Several synods of the Catholic church-notably in 451 and 787- became increasingly exasperated with gyrovagues.
They didn’t have to be Benedictine but they did have to be cloisterless. They would not settle in a monastery, but travelled from place to place. And as a man they acquired the worst reputation possible. They sold confessions, and fake relics, and spent their ill-gotten gains on gluttony and the passions.
Recognise the type? He swaggers though the Canterbury Tales: here’s a rough translation of our introduction to the portly rogue:
“The rule of Maurice or Saint Benedict,
By reason it was old and somewhat strict,
This said monk let such old things slowly pace
And followed new-world manners in their place.
He cared not for that text a clean-plucked hen
Which holds that hunters are not holy men
Nor that a monk, when he is cloisterless,
Is like unto a fish that’s waterless;
That is to say, a monk out of his cloister.
But this same text he held not worth an oyster.”
The average monk, a three-year-study of Mediaeval monks found, would eat 6,000 calories on a good day. 4,500 a day when they were fasting. Which gyrovagues didn’t.
It is the whole gluttony business which convinces me I have carried my attitude to food from a past life. I do not need to by hungry to eat: I eat for pure pleasure. I arrived at for an evening restaurant meal with friends recently and confessed artlessly that I had helped the children with their chicken nuggets and chips before I came out.
My hor d’oeuvres had not the slightest effect upon my main meal.
Monks did not wear trousers. This is an important facet of knowing when enough is enough. When your trousers get tight to the point that you get cross with them, it is time to do something.

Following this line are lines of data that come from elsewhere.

-- ==== Sys2Proof/Laws/State.lean ====
section
/-! SUPPORT. One lemma per field and update of the state, each true by computation, and the laws of looking up what an update has written. -/

set_option Elab.async false

namespace Sys2Proof.Machine

/-! ## The package -/

@[simp] theorem State.modDie_east (s : State) (d : DieId) (f : Die → Die) : (s.modDie d f).east = s.east := rfl
@[simp] theorem State.modDie_trained (s : State) (d : DieId) (f : Die → Die) : (s.modDie d f).trained = s.trained := rfl
@[simp] theorem State.modDie_shot (s : State) (d : DieId) (f : Die → Die) : (s.modDie d f).shot = s.shot := rfl
@[simp] theorem State.modDie_west (s : State) (d : DieId) (f : Die → Die) : (s.modDie d f).west = s.west := rfl
@[simp] theorem State.modDie_agenda (s : State) (d : DieId) (f : Die → Die) : (s.modDie d f).agenda = s.agenda := rfl
@[simp] theorem State.modDie_cur (s : State) (d : DieId) (f : Die → Die) : (s.modDie d f).cur = s.cur := rfl
@[simp] theorem State.modDie_draws (s : State) (d : DieId) (f : Die → Die) : (s.modDie d f).draws = s.draws := rfl
@[simp] theorem State.modSlot_east (s : State) (d : DieId) (k : SlotId) (f : Slot → Slot) : (s.modSlot d k f).east = s.east := rfl
@[simp] theorem State.modSlot_trained (s : State) (d : DieId) (k : SlotId) (f : Slot → Slot) : (s.modSlot d k f).trained = s.trained := rfl
@[simp] theorem State.modSlot_shot (s : State) (d : DieId) (k : SlotId) (f : Slot → Slot) : (s.modSlot d k f).shot = s.shot := rfl
@[simp] theorem State.modSlot_west (s : State) (d : DieId) (k : SlotId) (f : Slot → Slot) : (s.modSlot d k f).west = s.west := rfl
@[simp] theorem State.modSlot_agenda (s : State) (d : DieId) (k : SlotId) (f : Slot → Slot) : (s.modSlot d k f).agenda = s.agenda := rfl
@[simp] theorem State.modSlot_cur (s : State) (d : DieId) (k : SlotId) (f : Slot → Slot) : (s.modSlot d k f).cur = s.cur := rfl
@[simp] theorem State.modSlot_draws (s : State) (d : DieId) (k : SlotId) (f : Slot → Slot) : (s.modSlot d k f).draws = s.draws := rfl
@[simp] theorem State.modCtl_east (s : State) (d : DieId) (k : SlotId) (f : Ctl → Ctl) : (s.modCtl d k f).east = s.east := rfl
@[simp] theorem State.modCtl_trained (s : State) (d : DieId) (k : SlotId) (f : Ctl → Ctl) : (s.modCtl d k f).trained = s.trained := rfl
@[simp] theorem State.modCtl_shot (s : State) (d : DieId) (k : SlotId) (f : Ctl → Ctl) : (s.modCtl d k f).shot = s.shot := rfl
@[simp] theorem State.modCtl_west (s : State) (d : DieId) (k : SlotId) (f : Ctl → Ctl) : (s.modCtl d k f).west = s.west := rfl
@[simp] theorem State.modCtl_agenda (s : State) (d : DieId) (k : SlotId) (f : Ctl → Ctl) : (s.modCtl d k f).agenda = s.agenda := rfl
@[simp] theorem State.modCtl_cur (s : State) (d : DieId) (k : SlotId) (f : Ctl → Ctl) : (s.modCtl d k f).cur = s.cur := rfl
@[simp] theorem State.modCtl_draws (s : State) (d : DieId) (k : SlotId) (f : Ctl → Ctl) : (s.modCtl d k f).draws = s.draws := rfl
@[simp] theorem State.modSched_east (s : State) (d : DieId) (f : Sched → Sched) : (s.modSched d f).east = s.east := rfl
@[simp] theorem State.modSched_trained (s : State) (d : DieId) (f : Sched → Sched) : (s.modSched d f).trained = s.trained := rfl
@[simp] theorem State.modSched_shot (s : State) (d : DieId) (f : Sched → Sched) : (s.modSched d f).shot = s.shot := rfl
@[simp] theorem State.modSched_west (s : State) (d : DieId) (f : Sched → Sched) : (s.modSched d f).west = s.west := rfl
@[simp] theorem State.modSched_agenda (s : State) (d : DieId) (f : Sched → Sched) : (s.modSched d f).agenda = s.agenda := rfl
@[simp] theorem State.modSched_cur (s : State) (d : DieId) (f : Sched → Sched) : (s.modSched d f).cur = s.cur := rfl
@[simp] theorem State.modSched_draws (s : State) (d : DieId) (f : Sched → Sched) : (s.modSched d f).draws = s.draws := rfl
@[simp] theorem State.modAg_east (s : State) (d : DieId) (a : Agent) (f : AgentSt → AgentSt) : (s.modAg d a f).east = s.east := rfl
@[simp] theorem State.modAg_trained (s : State) (d : DieId) (a : Agent) (f : AgentSt → AgentSt) : (s.modAg d a f).trained = s.trained := rfl
@[simp] theorem State.modAg_shot (s : State) (d : DieId) (a : Agent) (f : AgentSt → AgentSt) : (s.modAg d a f).shot = s.shot := rfl
@[simp] theorem State.modAg_west (s : State) (d : DieId) (a : Agent) (f : AgentSt → AgentSt) : (s.modAg d a f).west = s.west := rfl
@[simp] theorem State.modAg_agenda (s : State) (d : DieId) (a : Agent) (f : AgentSt → AgentSt) : (s.modAg d a f).agenda = s.agenda := rfl
@[simp] theorem State.modAg_cur (s : State) (d : DieId) (a : Agent) (f : AgentSt → AgentSt) : (s.modAg d a f).cur = s.cur := rfl
@[simp] theorem State.modAg_draws (s : State) (d : DieId) (a : Agent) (f : AgentSt → AgentSt) : (s.modAg d a f).draws = s.draws := rfl
@[simp] theorem State.setOpn_east (s : State) (d : DieId) (k : SlotId) (o : Open) : (s.setOpn d k o).east = s.east := rfl
@[simp] theorem State.setOpn_trained (s : State) (d : DieId) (k : SlotId) (o : Open) : (s.setOpn d k o).trained = s.trained := rfl
@[simp] theorem State.setOpn_shot (s : State) (d : DieId) (k : SlotId) (o : Open) : (s.setOpn d k o).shot = s.shot := rfl
@[simp] theorem State.setOpn_west (s : State) (d : DieId) (k : SlotId) (o : Open) : (s.setOpn d k o).west = s.west := rfl
@[simp] theorem State.setOpn_agenda (s : State) (d : DieId) (k : SlotId) (o : Open) : (s.setOpn d k o).agenda = s.agenda := rfl
@[simp] theorem State.setOpn_cur (s : State) (d : DieId) (k : SlotId) (o : Open) : (s.setOpn d k o).cur = s.cur := rfl
@[simp] theorem State.setOpn_draws (s : State) (d : DieId) (k : SlotId) (o : Open) : (s.setOpn d k o).draws = s.draws := rfl
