theorem rowBin_int (hf : fmtINT o.fmt = true) (fp : BitVec 3 → Val → Val → Val × Flg) (int : Int → Int → Int) :
    rowBin o fp int r i a b e = ⟨rowOf o.fmt ((List.range (fcount o.fmt)).map fun j => fitInt (fwidth o.fmt) (eMod o).sat (int (sInt (fwidth o.fmt) (code o.fmt a j)) (sInt (fwidth o.fmt) (code o.fmt b j)))), [], 0⟩ := by
  rw [← elems_codes]
  simp only [rowBin, hf, if_true]
theorem rowBin_fp (hf : fmtINT o.fmt = false) (fp : BitVec 3 → Val → Val → Val × Flg) (int : Int → Int → Int) :
    rowBin o fp int r i a b e = elems o.fmt fun j => rndElem r o j (fp (eMod o).rnd (decodeElem o.fmt (code o.fmt a j)) (decodeElem o.fmt (code o.fmt b j))) := by
  simp only [rowBin, hf, Bool.false_eq_true, if_false]
theorem rowPick_int (hf : fmtINT o.fmt = true) (fp : Val → Val → Val) (int : Int → Int → Int) :
    rowPick o fp int r i a b e = ⟨rowOf o.fmt ((List.range (fcount o.fmt)).map fun j => fitInt (fwidth o.fmt) false (int (sInt (fwidth o.fmt) (code o.fmt a j)) (sInt (fwidth o.fmt) (code o.fmt b j)))), [], 0⟩ := by
  rw [← elems_codes]
  simp only [rowPick, hf, if_true]
theorem rowPick_fp (hf : fmtINT o.fmt = false) (fp : Val → Val → Val) (int : Int → Int → Int) :
    rowPick o fp int r i a b e = ⟨rowOf o.fmt ((List.range (fcount o.fmt)).map fun j => (roundVal o.fmt 0 false 0 (fp (decodeElem o.fmt (code o.fmt a j)) (decodeElem o.fmt (code o.fmt b j)))).1), [], 0⟩ := by
  rw [← elems_codes]
  simp only [rowPick, hf, Bool.false_eq_true, if_false]
theorem rowSign_int (hf : fmtINT o.fmt = true) (fp : Val → Val) (int : Int → Int) :
    rowSign o fp int r i a b e = ⟨rowOf o.fmt ((List.range (fcount o.fmt)).map fun j => fitInt (fwidth o.fmt) (eMod o).sat (int (sInt (fwidth o.fmt) (code o.fmt a j)))), [], 0⟩ := by
  rw [← elems_codes]
  simp only [rowSign, hf, if_true]
theorem rowSign_fp (hf : fmtINT o.fmt = false) (fp : Val → Val) (int : Int → Int) :
    rowSign o fp int r i a b e = ⟨rowOf o.fmt ((List.range (fcount o.fmt)).map fun j => (roundVal o.fmt 0 false 0 (fp (decodeElem o.fmt (code o.fmt a j)))).1), [], 0⟩ := by
  rw [← elems_codes]
  simp only [rowSign, hf, Bool.false_eq_true, if_false]
end RowFunctions

/-- A shift by an element of the second source. -/
theorem planShift_rows (op : Nat) {o : EOp} (hm : (eMod o).min3 ≠ 1) :
    planShift op o = planBin o (fun _ _ a b _ => elems o.fmt fun j => (shiftCode op (fwidth o.fmt) (code o.fmt a j) (code o.fmt b j % fwidth o.fmt), 0)) o.fmt := by
  simp only [planShift, beq_eq_false_iff_ne.2 hm, Bool.false_eq_true, if_false]
/-- A shift by a parameter. -/
theorem planShift_par (op : Nat) {o : EOp} (hm : (eMod o).min3 = 1) :
    planShift op o = planUn o (fun r _ a _ _ => elems o.fmt fun j => (shiftCode op (fwidth o.fmt) (code o.fmt a j) ((r.par o.f3).toNat % fwidth o.fmt), 0)) := by
  simp only [planShift, hm, beq_self_eq_true, if_true]

/-- Settles O28: each word of two row sources writes, element by element, its function of the two rows read. -/
theorem binaryRows : Obligations.BinaryRows := by
  unfold Obligations.BinaryRows
  intro s s1 s2 s3 d k r o v w h hk hs hu hv hw m wd x y fit draw put codes vals
  subst hk
  have puts {i : Instr} {f : Run → Nat → RowVal → RowVal → RowVal → RowOut} {out : Tag} {data : List Byte} {fl : Flg} (hi : exec i s = areDo (planBin o f out) s)
      (hx : f r r.unit v w noRow = ⟨data, [], fl⟩) : put data fl i := fun hd => bin_writes h hs hu hv hw hi hx hd
  refine ⟨fun hf => ⟨?_, ?_, ?_, ?_, ?_⟩, fun hf => ⟨?_, ?_, ?_, ?_, ?_⟩, ?_, ?_, ?_, ?_, fun hm => ⟨?_, ?_, ?_⟩⟩
  · exact puts (exec_areAdd o s) (rowBin_int r r.unit v w noRow hf _ _)
  · exact puts (exec_areSub o s) (rowBin_int r r.unit v w noRow hf _ _)
  · exact puts (exec_areMul o s) (rowBin_int r r.unit v w noRow hf _ _)
  · exact puts (exec_areMin o s) (rowPick_int r r.unit v w noRow hf _ _)
  · exact puts (exec_areMax o s) (rowPick_int r r.unit v w noRow hf _ _)
  · exact puts (exec_areAdd o s) ((rowBin_fp r r.unit v w noRow hf _ _).trans (elems_eq _ _))
  · exact puts (exec_areSub o s) ((rowBin_fp r r.unit v w noRow hf _ _).trans (elems_eq _ _))
  · exact puts (exec_areMul o s) ((rowBin_fp r r.unit v w noRow hf _ _).trans (elems_eq _ _))
  · exact puts (exec_areMin o s) (rowPick_fp r r.unit v w noRow hf _ _)
  · exact puts (exec_areMax o s) (rowPick_fp r r.unit v w noRow hf _ _)
  · exact puts (exec_areAnd o s) rfl
  · exact puts (exec_areOr o s) rfl
  · exact puts (exec_areXor o s) rfl
  · refine puts (exec_areCmp o s) ?_
    simp only [plain, Bool.and_eq_true, decide_eq_true_eq]
    rfl
  · exact puts ((exec_shl o s).trans (congrArg (areDo · s) (planShift_rows 0 hm))) (elems_codes _ _)
  · exact puts ((exec_shr o s).trans (congrArg (areDo · s) (planShift_rows 1 hm))) (elems_codes _ _)
  · refine puts ((exec_areSra o s).trans (congrArg (areDo · s) (planShift_rows 2 hm))) ((elems_codes _ _).trans ?_)
    simp only [shiftCode, fitInt, Bool.false_eq_true, if_false]
    push_cast
    rfl

end Sys2Proof.Proofs
end

section
/-! SUPPORT. Words of one row source or none (O30). -/

namespace Sys2Proof.Proofs

open Sys2Proof Sys2Proof.Machine Sys2Proof.Laws

section Word
variable {s s1 s3 : State} {d : DieId} {r : Run} {o : EOp} {v : RowVal} {i : Instr} {p : Plan} {data side : List Byte} {fl : Flg}
  (h : AtRun s d (.eng r.slot .are) r) (hs : r.started = true) (hu : r.unit < p.n)
include h hs hu

/-- A word whose plan reads its rows writes its destination row. -/
theorem plan_writes {t : State} {a b e : RowVal} (hp : p.scheme = .rows) (hi : exec i s = areDo p s) (hr : p.reads s ⟨d, .eng r.slot .are, 8⟩ r r.unit = .ok t (a, b, e))
    (hx : p.row r r.unit a b e = ⟨data, side, fl⟩)
    (hd : dstPut t ⟨d, .eng r.slot .are, 8⟩ r p.o.f1 (eFirst p.o 0 + r.unit) ⟨data, side, a.psn || b.psn || e.psn⟩ p.sc r.unit = .ok s3 ()) :
    exec i s = runNext s3 d (.eng r.slot .are) (rowDone r fl) :=
  hi.trans ((areDo_atRun h).trans (congrArg Host.Outcome.next (step_row hs hu hp hr hx hd)))
end Word

section Reads
variable {s s1 : State} {d : DieId} {r : Run} {o : EOp} {v : RowVal}

theorem perm_reads (hv : srcRow s d r.slot .are o.f2 o.b2 (eFirst o 1 + r.unit) = .ok s1 v) :
    (planPerm o).reads s ⟨d, .eng r.slot .are, 8⟩ r r.unit = .ok s1 (v, r.bc.getD noRow, noRow) := by
  simp only [Plan.reads, planPerm, planUn, Bool.false_and, Bool.false_eq_true, if_false, if_true, hv, got_bind_ok]
theorem mov_reads (hv : srcRow s d r.slot .are o.f2 o.b2 (eFirst o 1 + r.unit) = .ok s1 v) :
    (planMov o).reads s ⟨d, .eng r.slot .are, 8⟩ r r.unit = .ok s1 (v, noRow, noRow) := by
  simp only [Plan.reads, planMov, planUn, Bool.false_and, Bool.false_eq_true, if_false, hv, got_bind_ok]
theorem bcastRow_reads (hv : areSrc s d r.slot r o.f2 o.b2 true (eFirst o 1) = .ok s1 v) :
    (planBcastRow o).reads s ⟨d, .eng r.slot .are, 8⟩ r r.unit = .ok s1 (v, noRow, noRow) := by
  unfold areSrc at hv
  exact congrArg (fun g : Got RowVal => g.bind fun s v => (Got.ok s noRow).bind fun s v3 => (Got.ok s noRow).bind fun s v4 => Got.ok s (v, v3, v4)) hv
theorem bcastScal_reads : (planBcastScal o).reads s ⟨d, .eng r.slot .are, 8⟩ r r.unit = .ok s (noRow, noRow, noRow) := rfl
theorem iota_reads : (planIota o).reads s ⟨d, .eng r.slot .are, 8⟩ r r.unit = .ok s (noRow, noRow, noRow) := rfl
end Reads

/-- Settles O30: each word of one row source or none writes, element by element, its function of the row read. -/
theorem unaryRows : Obligations.UnaryRows := by
  unfold Obligations.UnaryRows
  intro s s1 s3 d k r o v h hk hs hu m wd n x draw fit put codes fn
  subst hk
  refine ⟨fun hv => ?_, fun hv hd => ?_, fun hd => ?_, fun hf hd => ?_, fun hf hd => ?_⟩
  · have puts {i : Instr} {f : Run → Nat → RowVal → RowVal → RowVal → RowOut} {data : List Byte} {fl : Flg} (hi : exec i s = areDo (planUn o f) s)
        (hx : f r r.unit v noRow noRow = ⟨data, [], fl⟩) : put s1 data [] v.psn false fl i := fun hd => un_writes h hs hu hv hi hx hd
    refine ⟨fun hf => ⟨?_, ?_⟩, fun hf => ⟨?_, ?_⟩, ?_, ?_, ?_, ?_, ?_, ?_, fun hd => ?_, ?_, ?_, ?_, fun ix hix hd => ?_, fun hm => ⟨?_, ?_, ?_⟩⟩
    · exact puts (exec_abs o s) (rowSign_int r r.unit v noRow noRow hf _ _)
    · exact puts (exec_neg o s) (rowSign_int r r.unit v noRow noRow hf _ _)
    · exact puts (exec_abs o s) (rowSign_fp r r.unit v noRow noRow hf _ _)
    · exact puts (exec_neg o s) (rowSign_fp r r.unit v noRow noRow hf _ _)
    · exact puts (exec_exp2 o s) (elems_eq _ _)
    · exact puts (exec_log2 o s) (elems_eq _ _)
    · exact puts (exec_rcp o s) (elems_eq _ _)
    · exact puts (exec_rsq o s) (elems_eq _ _)
    · exact puts (exec_tanh o s) (elems_eq _ _)
    · exact puts (exec_not o s) rfl
    · refine plan_writes (p := planMov o) h hs hu rfl (exec_mov o s) (mov_reads hv) rfl ?_
      rw [← Bool.or_false v.psn, ← Bool.or_false (v.psn || false)] at hd
      exact hd
    · exact puts (exec_bcastElem o s) (elems_codes _ _)
    · exact puts (exec_shufRot o s) (elems_codes _ _)
    · exact puts (exec_shufRev o s) (elems_codes _ _)
    · have hr := perm_reads hv
      rw [hix] at hr
      refine plan_writes (p := planPerm o) h hs hu rfl (exec_shufPerm o s) hr (elems_codes _ _) ?_
      rw [← Bool.or_false (v.psn || ix.psn)] at hd
      exact hd
    · exact puts ((exec_shl o s).trans (congrArg (areDo · s) (planShift_par 0 hm))) (elems_codes _ _)
    · exact puts ((exec_shr o s).trans (congrArg (areDo · s) (planShift_par 1 hm))) (elems_codes _ _)
    · refine puts ((exec_areSra o s).trans (congrArg (areDo · s) (planShift_par 2 hm))) ((elems_codes _ _).trans ?_)
      simp only [shiftCode, fitInt, Bool.false_eq_true, if_false]
      push_cast
      rfl
  · refine plan_writes (p := planBcastRow o) h hs hu rfl (exec_bcastRow o s) (bcastRow_reads hv) rfl ?_
    rw [← Bool.or_false v.psn, ← Bool.or_false (v.psn || false)] at hd
    exact hd
  · exact plan_writes (p := planBcastScal o) h hs hu rfl (exec_bcastScal o s) bcastScal_reads (elems_codes _ _) hd
  · refine plan_writes (p := planIota o) h hs hu rfl (exec_iota o s) iota_reads ?_ hd
    refine Eq.trans ?_ (elems_codes _ _)
    simp only [planIota, hf, if_true]
    rfl
  · refine plan_writes (p := planIota o) h hs hu rfl (exec_iota o s) iota_reads ?_ hd
    refine Eq.trans ?_ (elems_eq _ _)
    simp only [planIota, hf, Bool.false_eq_true, if_false]
    rfl

end Sys2Proof.Proofs
end

section
/-! SUPPORT. Words of three row sources, and reductions (O29). -/

namespace Sys2Proof.Proofs

open Sys2Proof Sys2Proof.Machine Sys2Proof.Laws

section Ternary
variable {s s1 s2 s3 : State} {d : DieId} {r : Run} {o : EOp} {v w c : RowVal} (hv : srcRow s d r.slot .are o.f2 o.b2 (eFirst o 1 + r.unit) = .ok s1 v)
  (hw : areSrc s1 d r.slot r o.f3 o.b3 (eMod o).bc (eFirst o 2) = .ok s2 w) (hc : tileRow s2 d r.slot (eMod o).oc false (eFirst o 3 + r.unit) = .ok s3 c)
include hv hw hc

theorem ternary_reads {f : Run → Nat → RowVal → RowVal → RowVal → RowOut} {out : Tag} {t : Tag} :
    Plan.reads { planBin o f out with s4 := some t } s ⟨d, .eng r.slot .are, 8⟩ r r.unit = .ok s3 (v, w, c) := by
  unfold areSrc at hw
  simp only [Plan.reads, planBin, Bool.false_and, Bool.false_eq_true, if_false, hv, got_bind_ok]
  refine (congrArg (fun g : Got RowVal => g.bind fun s v3 => (tileRow s d r.slot (eMod o).oc false (eFirst o 3 + r.unit)).bind fun s v4 => Got.ok s (v, v3, v4)) hw).trans ?_
  rw [got_bind_ok, hc, got_bind_ok]
end Ternary

/-! ## Reductions (R231) -/

theorem length_redRow (l : List (W32 × Bool)) : (rowOf tI32 (l.map fun q => q.1.toNat)).length = 512 := length_rowOf _ _

theorem valOf_word (x : W32) (side : List Byte) (fl : Flg) : valOf ⟨natLe 4 x.toNat, side, fl⟩ = x := by
  have hl : (natLe 4 x.toNat).take 4 = natLe 4 x.toNat := List.take_of_length_le (length_natLe _ _).le
  unfold valOf
  dsimp only
  rw [hl, leNat_natLe]
  exact BitVec.eq_of_toNat_eq (by rw [BitVec.toNat_ofNat]; exact Nat.mod_eq_of_lt (Nat.mod_lt _ (by decide)) |>.trans (Nat.mod_eq_of_lt x.isLt))

section Reduce
variable {s s1 : State} {d : DieId} {r : Run} {o : EOp} {v : RowVal} {op : Nat} (hs : r.started = true) (hu : r.unit < eCount o 1)
  (hv : srcRow s d r.slot .are o.f2 o.b2 (eFirst o 1 + r.unit) = .ok s1 v)
include hs hu hv

/-- A source row reduced to a value that the run keeps. -/
theorem red_keeps : (planRed op false o).step s ⟨d, .eng r.slot .are, 8⟩ r = s1.setRun ⟨d, .eng r.slot .are, 8⟩
    { r with unit := r.unit + 1, red := r.red ++ [((reduceVal op o (r.draw o r.unit) v).1, v.psn)], flags := r.flags ||| (reduceVal op o (r.draw o r.unit) v).2 } := by
  rw [step_reduce hs hu rfl, Plan.reduceStep]
  change unitDo s _ r r.unit ((srcRow s d r.slot .are o.f2 o.b2 (eFirst o 1 + r.unit)).bind _) = _
  rw [hv, got_bind_ok]
  simp only [planRed, Bool.false_eq_true, if_false, valOf_word, unitDo_ok]
/-- A source row reduced to a value that joins the result queue, where it has room and the entry's writes have left. -/
theorem redq_pushes (hq : (vget (s1.slot d r.slot).rq 1).length < 16) (hsb : (s1.ag d (.eng r.slot .are)).sb = []) :
    (planRed op true o).step s ⟨d, .eng r.slot .are, 8⟩ r = (s1.modSlot d r.slot fun t => { t with rq := vset t.rq 1 (vget t.rq 1 ++
      [(if fmtINT o.fmt then (reduceVal op o (r.draw o 0) v).1.signExtend 64 else (reduceVal op o (r.draw o 0) v).1.setWidth 64, v.psn)]) }).setRun ⟨d, .eng r.slot .are, 8⟩
      (rowDone r (reduceVal op o (r.draw o 0) v).2) := by
  rw [step_reduce hs hu rfl, Plan.reduceStep]
  change unitDo s _ r r.unit ((srcRow s d r.slot .are o.f2 o.b2 (eFirst o 1 + r.unit)).bind _) = _
  rw [hv, got_bind_ok]
  have hno : ¬(16 ≤ (vget (s1.slot d r.slot).rq 1).length || !(s1.ag d (.eng r.slot .are)).sb.isEmpty) = true := by
    simp [hsb, hq]
  simp only [planRed, if_true, valOf_word, rqPush]
  rw [if_neg hno, got_bind_ok, unitDo_ok]
  rfl
theorem redq_waits (hq : 16 ≤ (vget (s1.slot d r.slot).rq 1).length ∨ (s1.ag d (.eng r.slot .are)).sb ≠ []) : (planRed op true o).step s ⟨d, .eng r.slot .are, 8⟩ r = s := by
  rw [step_reduce hs hu rfl, Plan.reduceStep]
  change unitDo s _ r r.unit ((srcRow s d r.slot .are o.f2 o.b2 (eFirst o 1 + r.unit)).bind _) = _
  rw [hv, got_bind_ok]
  have hyes : (16 ≤ (vget (s1.slot d r.slot).rq 1).length || !(s1.ag d (.eng r.slot .are)).sb.isEmpty) = true := by
    rcases hq with hq | hq
    · simp [hq]
    · cases hl : (s1.ag d (.eng r.slot .are)).sb with
      | nil => exact absurd hl hq
      | cons x l => simp
  simp only [planRed, if_true, valOf_word, rqPush]
  rw [if_pos hyes]
  rfl
end Reduce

So while in another life my robes just got increasingly voluminous, in this one Marks and Spencer’s formed a strict governor greater than all the powers of Holy Mother Church.
My trousers began to enrage me.
So, with a sigh, my husband and I resolved to do something about it. And it appears that after manymanymany years of spartan diets there is one for past-life gluttonous Benedictine gyrovagues.
It is called the 2 in 7 diet, and I expect some of you are on it too. Only we never do things by halves, and we went for 4 in 7: Monday, Tuesday, Wednesday and Thursday.
On Friday, Saturday and Sunday, we eat, drink and be merry.
So Monday is generally manageable because we’re still working off Sunday’s excesses.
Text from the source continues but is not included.